Before I go further into the details, I must explain the topology a bit further. Data Centre A is a spoke site of the SDWAN, it has any to any connectivity across the entire fabric. It can connect to any hub or spoke.

Data Centre B is a Hub site. It has any to any connectivity to its various spokes but must use a backbone VPN to reach sites outside of its own hub.

Data Centre C is also a Hub site and operates the same as DC B.

So far, we are seeing one or two packets arriving at DC C, and we cannot work out why they arrive at this site. When they arrive at this site, they enter the network and are lost. Remember DC C is a hub, so to get to DC B (the destination) from DC C it must send it via the backbone, which it tries to and ages out.

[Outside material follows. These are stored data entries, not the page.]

/-- Executing radio operations of which `q` holds are abandoned (R19); they wait again (R298 step 1). -/
def State.abandonRadio (s : State) (q : RadioOp → Bool) : State :=
  let lost (o : RadioOp) : Bool := o.st == 1 && q o
  let s := s.each s.radio.plans fun s p => s.each p.ops.zipIdx fun s x =>
    if lost x.1 then (((s.doWrites x.1.basin (x.1.writes.map PWrite.abandoned)).1).countPartialOp x.1).opStopped p x.2 x.1 else s
  { s with radio := { s.radio with plans := s.radio.plans.map fun p =>
      { p with ops := p.ops.map fun o => if lost o then o.again else o } } }

/-- The same for operations of basin `b` of which `p` holds. -/
def State.abandonOps (s : State) (b : Nat) (p : RadioOp → Bool) : State := s.abandonRadio fun o => o.inBasin && o.inst == b && p o

/-- The engine class of ENGINE_SPARE that a kind of operation uses. -/
def kindClass (k : Nat) : Option Nat :=
  match k with
  | 1 => some 0
  | 2 => some 1
  | 3 | 4 => some 2
  | 5 | 6 | 7 => some 3
  | _ => none

/-- A tenant switch in progress ends without effect: both jobs are over (R264). -/
def State.endSwitch (s : State) (b code : Nat) : State :=
  match (s.basin b).switch with
  | none => s
  | some w =>
    let s := (s.endSaved (s.owner b) b code).endSaved w.incoming b code
    let z := match (s.basin b).zeroing with | some z => z.kind == 1 | none => false
    let s := if z then s.wr Fld.basinStateZeroing b (nat1 (s.basin b).parting.isSome) else s
    (s.setBasin b { s.basin b with switch := none, zeroing := if z then none else (s.basin b).zeroing }).wr Fld.gateStatusSwitching b 0

/-- A fence of the whole basin takes effect. -/
def State.stopBasin (s : State) (b : Nat) : State :=
  let s := (s.endSwitch b stUnitFenced).endSavedAll b stUnitFenced
  let s := (s.endWork b (fun _ => true) stUnitFenced).taskEnd b stUnitFenced
  let s := s.abandonOps b fun _ => true
  let s := ((s.clearBanks b 0).clearBanks b 1).clearRill b
  s.each (s.cmds.filter fun c => c.phase == .running && (c.opcode == 0x10 || c.opcode == 0x11) &&
      ((c.dst.space < 2 && c.dst.basin == b) || (c.opcode == 0x10 && c.src.space < 2 && c.src.basin == b))) fun s c =>
    let r := s.copyStopped c
    r.1.finish r.2 stUnitFenced

/-- A fence of unit `u` of basin `b` takes effect: what names the unit and has not started completes; what the unit
executes is abandoned. A jet or a rill executes its tile up to the hand-over to the epilogue lane; the runnel executes
passes, epilogues, and the lists of running tiles. -/
def State.stopUnit (s : State) (b u : Nat) : State :=
  let s := s.each ((s.waitingIn b).filter fun c => c.phase != .issued && c.units.contains u) fun s c => s.finishNow c stUnitFenced
  let runs (c : Cmd) : Bool := c.units.contains u && (u == 3 || c.phase != .epilogue)
  let s := s.each ((s.executing b).filter runs) fun s c => s.abandon c stUnitFenced
  let names := match (s.basin b).task with
    | some t => match s.cmd? t.cmd with
      | some c => c.units.contains u
      | none => false
    | none => false
  let s := if names then s.taskEnd b stUnitFenced else s
  let s := if u < 2 then s.clearBanks b u else if u = 2 then s.clearRill b else s
  s.abandonOps b fun o =>
    if o.kind = 8 then u == o.jet || (u == 3 && Jd.chainAddr o.params != 0)
    else 8 ≤ u && bitAt o.params (64 + u - 8)

/-- A fence of the cascade of terrace `t` takes effect. -/
def State.stopCascade (s : State) (t : Nat) : State :=
  let s := s.each (s.cascadeRunning t).toList fun s c => s.abandon c stUnitFenced
  let s := s.each (s.cascadeTiles t) fun s c => (s.cascadeDropFetch t c.id).finishNow c stUnitFenced
  s.setCascade t { s.cascade t with half0 := {}, half1 := {}, fetch := none }

/-- These agents count as silent no longer (R29). -/
def State.unsilence (s : State) (ks : List Nat) : State :=
  { s with spw := { s.spw with silent := s.spw.silent.filter fun k => !ks.contains k } }

/-- The fence of item `i` takes effect. -/
def State.fenceEffect (s : State) (i : Nat) : State :=
  let unit := itemUnit i
  let s := (s.setItem i { s.item i with effect := false }).showItem i
  match itemKind i with
  | some 0 | some 1 | some 2 | some 3 => s.stopUnit (unitBasinOf unit) (unit % 128)
  | some 4 | some 5 | some 6 | some 7 => (s.stopBasin (unitBasinOf unit)).unsilence [unitBasinOf unit]
  | some 8 | some 11 | some 12 =>
    let t := unitTerraceOf unit
    let s := (s.each (List.range 8) fun s k => s.stopBasin (8 * t + k)).stopCascade t
    s.unsilence ((64 + t) :: (List.range 8).map (8 * t + ·))
  | some 15 => s.abandonRadio fun o => kindClass o.kind == some (itemClass i) && o.inst == itemSub i
  | _ => s

/-! ### Setting and clearing (R383 to R385) -/

def itemOfBasin (b i : Nat) : Bool := itemUnit i < 8192 && unitBasinOf (itemUnit i) == b
def itemOfTerrace (t i : Nat) : Bool := itemUnit i < 16384 && unitTerraceOf (itemUnit i) == t

/-- Items whose fence a reset of basins clears, and which are tested at the next wake (R420): those of basins and terraces. -/
def retestable (i : Nat) : Bool :=
  match itemKind i with
  | some k => k ≤ 8 || k == 11 || k == 12
  | none => false

/-- Item `i` lies in the target of a reset that was accepted at the present edge: the reset clears a fence of this edge too (R419). -/
def State.justReset (s : State) (i : Nat) : Bool :=
  s.boot.resetAt == s.now && match s.boot.resetting with
    | some (2, t) => itemOfTerrace t i
    | some (3, b) => itemOfBasin b i
    | _ => false

/-- A fence that falls on the edge of a reset is cleared by it, and its item is tested at the next wake (R419, R420). -/
def State.resetClears (s : State) (i : Nat) : State :=
  let s := s.setItem i { recoveries := (s.item i).recoveries }
  if retestable i && !s.spw.retest.contains i then { s with spw := { s.spw with retest := i :: s.spw.retest } } else s

/-- A fence is decided: by the spillway (1) or the driver (2). It takes effect later. A quiet-window test of an item that the
driver fences is over: a driver-set fence is never cleared automatically (R385). -/
def State.fenceDecide (s : State) (i kind by_ : Nat) : State :=
  let x := s.item i
  let s := s.setItem i { x with
    fence := by_, effect := x.effect || x.fence == 0, since := s.now, permanent := false
    testing := if by_ = 2 && x.testing == 1 then 0 else x.testing }
  let s := s.event (itemUnit i) (if by_ = 2 then 2 else 1) kind (i / 2 ^ 16)
  let s := if x.fence = 0 then s.health 3 else s
  if s.justReset i then s.resetClears i else s

/-- The fence is recorded as permanent once the recovery count has reached its limit (R385). -/
def State.notePermanent (s : State) (i kind : Nat) : State :=
  let x := s.item i
  if x.fence = 1 ∧ !x.permanent ∧ s.on Fld.policyRecoverEn kind ∧ s.rd Fld.policyRecoverLimit kind ≤ x.tests then
    (s.setItem i { x with permanent := true }).event (itemUnit i) 11 kind (i / 2 ^ 16)
  else s

/-- A recovery test of item `i` fails (silt kind 4). -/
def State.testFailed (s : State) (i kind : Nat) : State := (s.event (itemUnit i) 4 kind (i / 2 ^ 16)).health 4

/-- The addresses of octet `o` of terrace `t` hold undefined contents. -/
def State.forgetOctet (s : State) (t o : Nat) : State :=
  s.each ((List.range 65536).filter fun r => hbmOctet (r * 2 ^ 21) == o) fun s r =>
    s.devForget (t * 2 ^ 37 + r * 2 ^ 21) (t * 2 ^ 37 + (r + 1) * 2 ^ 21)

/-- Engines of a basin enter service with invalid banks, halves and lane stores. -/
def State.freshUnits (s : State) (b : Nat) : State := ((s.clearBanks b 0).clearBanks b 1).clearRill b

/-- A test of the cistern or the pool of basin `b` has passed: it is zeroed at the end (Table 18-5). -/
def State.zeroTested (s : State) (b kind : Nat) : State :=
  if kind = 4 then s.cZero b 0 cisternBytes else s.pZero b 0 poolWords

/-- The basin agent's test of basin `b`, with the tests of its units, has passed (Table 18-5). -/
def State.basinTested (s : State) (b : Nat) : State := ((s.zeroRegion b true).clearCounter b).freshUnits b

/-- A fence is cleared after a passed test; the item enters service as its test (Table 18-5) leaves it. -/
def State.fenceClear (s : State) (i kind : Nat) : State :=
  let unit := itemUnit i
  let b := unitBasinOf unit
  let basins := (List.range 8).map (8 * unitTerraceOf unit + ·)
  let s := s.setItem i { s.item i with fence := 0, effect := false, permanent := false, testing := 0, named := false }
  let s := (s.event unit 3 kind (i / 2 ^ 16)).showItem i
  match kind with
  | 0 => s.clearBanks b (unit % 128)
  | 1 => s.clearRill b
  | 4 | 5 => (s.zeroTested b kind).freshUnits b
  | 6 => ((s.zeroSems b 0 32).clearCounter b).freshUnits b
  | 7 => s.basinTested b
  | 8 | 11 => s.each basins State.freshUnits
  | 12 => s.each basins fun s b => if s.basinFencedBy b then s else s.basinTested b
  | 9 => s.forgetOctet (unitTerraceOf unit) ((unit % 128 - 1) * 8 + itemSub i / 8)
  | 10 => s.each (List.range 8) fun s k => s.forgetOctet (unitTerraceOf unit) ((unit % 128 - 1) * 8 + k)
  | 14 => if s.on Fld.aqpStatusLinkUp (unit - 16392) then s.setRegBit .aqpStatus (unit - 16392) (1 + itemSub i) true else s
  | _ => s

/-- The basins that a fence of this item takes with it (Table 1-5). -/
def itemBasins (i kind : Nat) : List Nat :=
  let unit := itemUnit i
  match kind with
  | 4 | 5 | 6 | 7 => [unitBasinOf unit]
  | 8 | 11 | 12 => (List.range 8).map (8 * unitTerraceOf unit + ·)
  | _ => []

/-- A recovery test of item `i` has failed: the march tests of a cistern and a pool leave contents that nothing zeroed (Table 18-5;
DEDUCED, log entry 50: they are undefined). -/
def State.testLeaves (s : State) (i kind : Nat) : State :=
  if kind = 4 || kind = 5 || kind = 7 || kind = 12 then
    s.each (itemBasins i kind) fun s b => if kind = 12 && [4, 5, 6, 7, 16].any (fun u => s.itemFenced (unitBasin b u)) then s else s.loseBasin b
  else s

/-- A recovery test begins; gated basins that the item's fence takes are woken first. -/
def State.testBegin (s : State) (i kind by_ : Nat) : State :=
  let s := s.setItem i { s.item i with testing := by_, named := false, began := s.now }
  (s.each (itemBasins i kind) fun s b => if s.gated b then s.queueWake b else s).startRamps

/-- A test that concerns basin `b` is under way. -/
def State.underTest (s : State) (b : Nat) : Bool :=
  s.spw.items.any fun x => x.2.testing != 0 && match itemKind x.1 with
    | some k => (itemBasins x.1 k).contains b
    | none => false

end Sys2Proof.Machine
end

So, as the user tries to setup a TCP connection and perform the drive mapping, packets are missing, TCP alerts the source and says I didn’t see these packets please send and once again certain packets are lost and the process continues over and over, with the connection failing.

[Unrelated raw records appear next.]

-- ==== Sys2Proof/Machine/Serving.lean ====
section
/-! DEFINITION. The session engine (chapter 8): sessions, KV pages and free lists, hand-off, steps, the token ring. -/
namespace Sys2Proof.Machine

/-! ### Accesses of the session engine -/

/-- What a serving command does on its way: the state, whether an access met memory that is down, bytes of HBM and CXL,
rows for pages in remote HBM, and whether a cistern read was poisoned. -/
structure Eng where
  s : State
  sl : Nat
  down : Bool := false
  poison : Bool := false
  hbm : Nat := 0
  cxl : Nat := 0
  sends : List (Nat × List Byte) := []
  deriving DecidableEq, Repr

/-- Note an access to device memory. -/
def Eng.note (e : Eng) (a n : Nat) : Eng :=
  { e with down := e.down || e.s.devFenced a n
           hbm := if isHbm a then e.hbm + flitBytes a n else e.hbm
           cxl := if isHbm a then e.cxl else e.cxl + flitBytes a n }

def Eng.rd (e : Eng) (a n : Nat) : Eng × Nat := (e.note a n, e.s.devNat a n)
def Eng.wrBytes (e : Eng) (a : Nat) (bs : List Byte) : Eng := let e := e.note a bs.length; { e with s := e.s.devWrite a bs }
def Eng.wr (e : Eng) (a n v : Nat) : Eng := e.wrBytes a (leBytes n v)

/-! ### Session descriptors (Table 8-1) -/

namespace Ds
def state (d : Nat) : Nat := slice d 0 3
def cancelReq (d : Nat) : Bool := bitAt d 3
def pauseReq (d : Nat) : Bool := bitAt d 4
def latched (d : Nat) : Bool := bitAt d 5
def owner (d : Nat) : Nat := slice d 8 7
def kvLen (d : Nat) : Nat := slice d 128 32
def genCount (d : Nat) : Nat := slice d 160 32
def maxTokens (d : Nat) : Nat := slice d 192 32
def dirAddr (d : Nat) : Nat := slice d 256 44
def pageShift (d : Nat) : Nat := slice d 300 4
def layers (d : Nat) : Nat := slice d 304 8 + 1
def heads (d : Nat) : Nat := slice d 312 8 + 1
def dirStride (d : Nat) : Nat := slice d 320 16
def shared (d : Nat) : Nat := slice d 336 16
def topP (d : Nat) : Nat := slice d 416 32
def stop (d i : Nat) : Nat := slice d (448 + 32 * i) 32
def nStop (d : Nat) : Nat := slice d 576 3
def wasted (d : Nat) : Nat := slice d 608 32
/-- Positions of a page. -/
def p (d : Nat) : Nat := 2 ^ pageShift d
/-- Page lists of the directory. -/
def lists (d : Nat) : Nat := layers d * heads d
/-- Address of entry `i` of list `l` (R172). -/
def entryAddr (d l i : Nat) : Nat := dirAddr d + 4 * (l * dirStride d + i)
def setState (d v : Nat) : Nat := putBits d 0 3 v
/-- The three request bits cleared. -/
def calm (d : Nat) : Nat := putBits d 3 3 0
def setKvLen (d v : Nat) : Nat := putBits d 128 32 v
def setShared (d v : Nat) : Nat := putBits d 336 16 v
end Ds

/-- Sessions on chip, and in all (R167). -/
def onChip : Nat := 4096
def sessionCount : Nat := 1052672

/-- Address of the backing entry of session `n`. -/
def State.backingAddr (s : State) (n : Nat) : Nat := s.rd Fld.serveBackingBaseBackingBase + (n - onChip) * 128

/-- The descriptor of session `n`; zero for a FREE one on chip. -/
def Eng.desc (e : Eng) (n : Nat) : Eng × Nat :=
  if n < onChip then (e, Tbl.get 0 e.s.serve.sessions n) else e.rd (e.s.backingAddr n) 128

So, I return to the routing table of Data Centre A, as this is the only decision point that could possibly send traffic somewhere else. The only possible way I thought this could occur, is if the route for the destination was missing because there is a default route from DC A to DC C effectively sending any unknown traffic to hub site DC C.

I check the routing table repeatedly as my psping is running. It never changed. The route was always present, I checked the CEF table, it doesn’t change so how does the traffic end up at DC C? I decided to check the SDWAN tunnel command which shows you what tunnel is being selected –

show sdwan policy tunnel-path vpn XX interface Te0/0/0.152 source-ip 10.x.x.x dest-ip 10.x.x.x protocol 6

Notice, protocol 6 which is TCP and when you enter this command it shows you the tunnel selected. Every time I ran this command it showed me the correct next hop of DC B.

It was at this point I decided I needed more commands, more detail of the operation that occurs inside the router itself. I opened a TAC case for ASR #2 at DC A.

I explained the issue to TAC, sent a diagram and my findings and awaited a response. We did a WebEx and worked on the issue, they first acknowledged that what I was seeing was correct. Two packets were being routed the wrong way, and they confirmed this by doing a special packet capture on the ASR router. It is known as a Datapath Packet Trace and it shows you exactly how the router decides what to do with a packet.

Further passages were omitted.